_INSTRUCTIONS FOR THE TASK_
From the data below, set down exactly the lines between the one holding "2^64 here). -/" and the one holding "raised by one. -/", inclusive, and no others.

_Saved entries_

-------

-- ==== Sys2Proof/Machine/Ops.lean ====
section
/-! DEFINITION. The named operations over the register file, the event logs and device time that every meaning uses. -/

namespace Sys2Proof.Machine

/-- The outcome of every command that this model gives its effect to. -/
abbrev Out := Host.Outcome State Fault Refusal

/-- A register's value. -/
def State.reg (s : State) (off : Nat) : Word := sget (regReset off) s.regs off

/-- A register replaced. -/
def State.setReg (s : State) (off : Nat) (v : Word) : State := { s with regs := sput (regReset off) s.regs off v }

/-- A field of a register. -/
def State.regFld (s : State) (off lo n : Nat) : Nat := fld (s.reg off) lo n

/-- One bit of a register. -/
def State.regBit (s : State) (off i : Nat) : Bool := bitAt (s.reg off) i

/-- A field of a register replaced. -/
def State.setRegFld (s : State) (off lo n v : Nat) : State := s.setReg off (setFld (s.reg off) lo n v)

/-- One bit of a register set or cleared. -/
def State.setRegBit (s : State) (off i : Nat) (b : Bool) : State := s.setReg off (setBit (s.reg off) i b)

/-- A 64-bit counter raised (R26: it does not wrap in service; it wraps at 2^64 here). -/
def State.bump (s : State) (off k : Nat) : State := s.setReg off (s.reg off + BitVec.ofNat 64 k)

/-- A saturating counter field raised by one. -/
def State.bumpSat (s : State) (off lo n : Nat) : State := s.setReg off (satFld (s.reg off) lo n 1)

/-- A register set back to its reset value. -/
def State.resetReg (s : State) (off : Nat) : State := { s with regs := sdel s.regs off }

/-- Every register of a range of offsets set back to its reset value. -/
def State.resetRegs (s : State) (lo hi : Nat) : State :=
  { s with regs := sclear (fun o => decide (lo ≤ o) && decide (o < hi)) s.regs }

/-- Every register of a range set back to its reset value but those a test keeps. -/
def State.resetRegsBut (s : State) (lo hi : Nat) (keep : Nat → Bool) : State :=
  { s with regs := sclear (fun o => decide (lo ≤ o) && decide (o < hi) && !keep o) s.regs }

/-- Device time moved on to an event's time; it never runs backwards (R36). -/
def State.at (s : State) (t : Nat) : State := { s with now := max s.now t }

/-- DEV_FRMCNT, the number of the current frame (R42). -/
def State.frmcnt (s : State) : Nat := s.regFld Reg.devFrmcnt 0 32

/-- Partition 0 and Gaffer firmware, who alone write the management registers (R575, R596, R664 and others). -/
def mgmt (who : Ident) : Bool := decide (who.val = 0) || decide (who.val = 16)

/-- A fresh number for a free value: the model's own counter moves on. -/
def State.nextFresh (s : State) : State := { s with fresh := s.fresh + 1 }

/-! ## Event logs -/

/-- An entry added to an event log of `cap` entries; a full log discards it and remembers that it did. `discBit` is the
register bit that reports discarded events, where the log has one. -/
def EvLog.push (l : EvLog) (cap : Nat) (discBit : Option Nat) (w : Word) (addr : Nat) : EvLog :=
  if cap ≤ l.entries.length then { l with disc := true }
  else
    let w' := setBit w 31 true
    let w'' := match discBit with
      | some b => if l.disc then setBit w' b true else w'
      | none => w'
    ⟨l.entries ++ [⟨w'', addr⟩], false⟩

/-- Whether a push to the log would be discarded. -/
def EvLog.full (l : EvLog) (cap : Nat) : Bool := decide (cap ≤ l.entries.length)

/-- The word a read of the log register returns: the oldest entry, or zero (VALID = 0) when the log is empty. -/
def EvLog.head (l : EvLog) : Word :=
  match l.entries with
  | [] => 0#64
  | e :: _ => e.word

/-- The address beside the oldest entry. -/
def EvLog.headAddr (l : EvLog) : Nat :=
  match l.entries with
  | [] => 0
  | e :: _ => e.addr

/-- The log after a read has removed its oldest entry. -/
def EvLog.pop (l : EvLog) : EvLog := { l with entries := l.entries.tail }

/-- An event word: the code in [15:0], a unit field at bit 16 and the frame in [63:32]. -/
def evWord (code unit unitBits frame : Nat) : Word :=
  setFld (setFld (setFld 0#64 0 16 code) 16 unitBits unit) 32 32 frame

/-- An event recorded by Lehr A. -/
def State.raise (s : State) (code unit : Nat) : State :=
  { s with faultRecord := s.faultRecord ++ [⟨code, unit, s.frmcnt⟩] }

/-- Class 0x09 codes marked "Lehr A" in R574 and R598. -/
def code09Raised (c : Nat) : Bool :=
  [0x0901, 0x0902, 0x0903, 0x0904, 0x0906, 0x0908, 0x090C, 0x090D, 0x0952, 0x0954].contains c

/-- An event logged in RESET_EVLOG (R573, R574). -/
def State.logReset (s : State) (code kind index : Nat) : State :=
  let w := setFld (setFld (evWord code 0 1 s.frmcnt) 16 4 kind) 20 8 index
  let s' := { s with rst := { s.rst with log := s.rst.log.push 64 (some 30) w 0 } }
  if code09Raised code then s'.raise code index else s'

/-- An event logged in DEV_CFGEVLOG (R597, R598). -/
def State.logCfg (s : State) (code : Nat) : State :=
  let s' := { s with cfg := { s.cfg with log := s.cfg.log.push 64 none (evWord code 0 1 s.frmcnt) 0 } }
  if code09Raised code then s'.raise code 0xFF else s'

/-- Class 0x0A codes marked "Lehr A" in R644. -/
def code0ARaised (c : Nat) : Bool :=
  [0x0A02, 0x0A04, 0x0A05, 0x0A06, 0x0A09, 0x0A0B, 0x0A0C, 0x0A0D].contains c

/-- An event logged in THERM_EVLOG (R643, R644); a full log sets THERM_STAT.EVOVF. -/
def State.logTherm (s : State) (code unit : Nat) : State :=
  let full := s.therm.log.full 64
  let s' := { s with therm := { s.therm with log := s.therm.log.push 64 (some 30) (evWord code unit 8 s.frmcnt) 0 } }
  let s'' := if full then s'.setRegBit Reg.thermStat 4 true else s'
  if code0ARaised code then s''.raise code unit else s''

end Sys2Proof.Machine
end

-------

_RESULT OF THIS TASK_
/-- A 64-bit counter raised (R26: it does not wrap in service; it wraps at 2^64 here). -/
def State.bump (s : State) (off k : Nat) : State := s.setReg off (s.reg off + BitVec.ofNat 64 k)

/-- A saturating counter field raised by one. -/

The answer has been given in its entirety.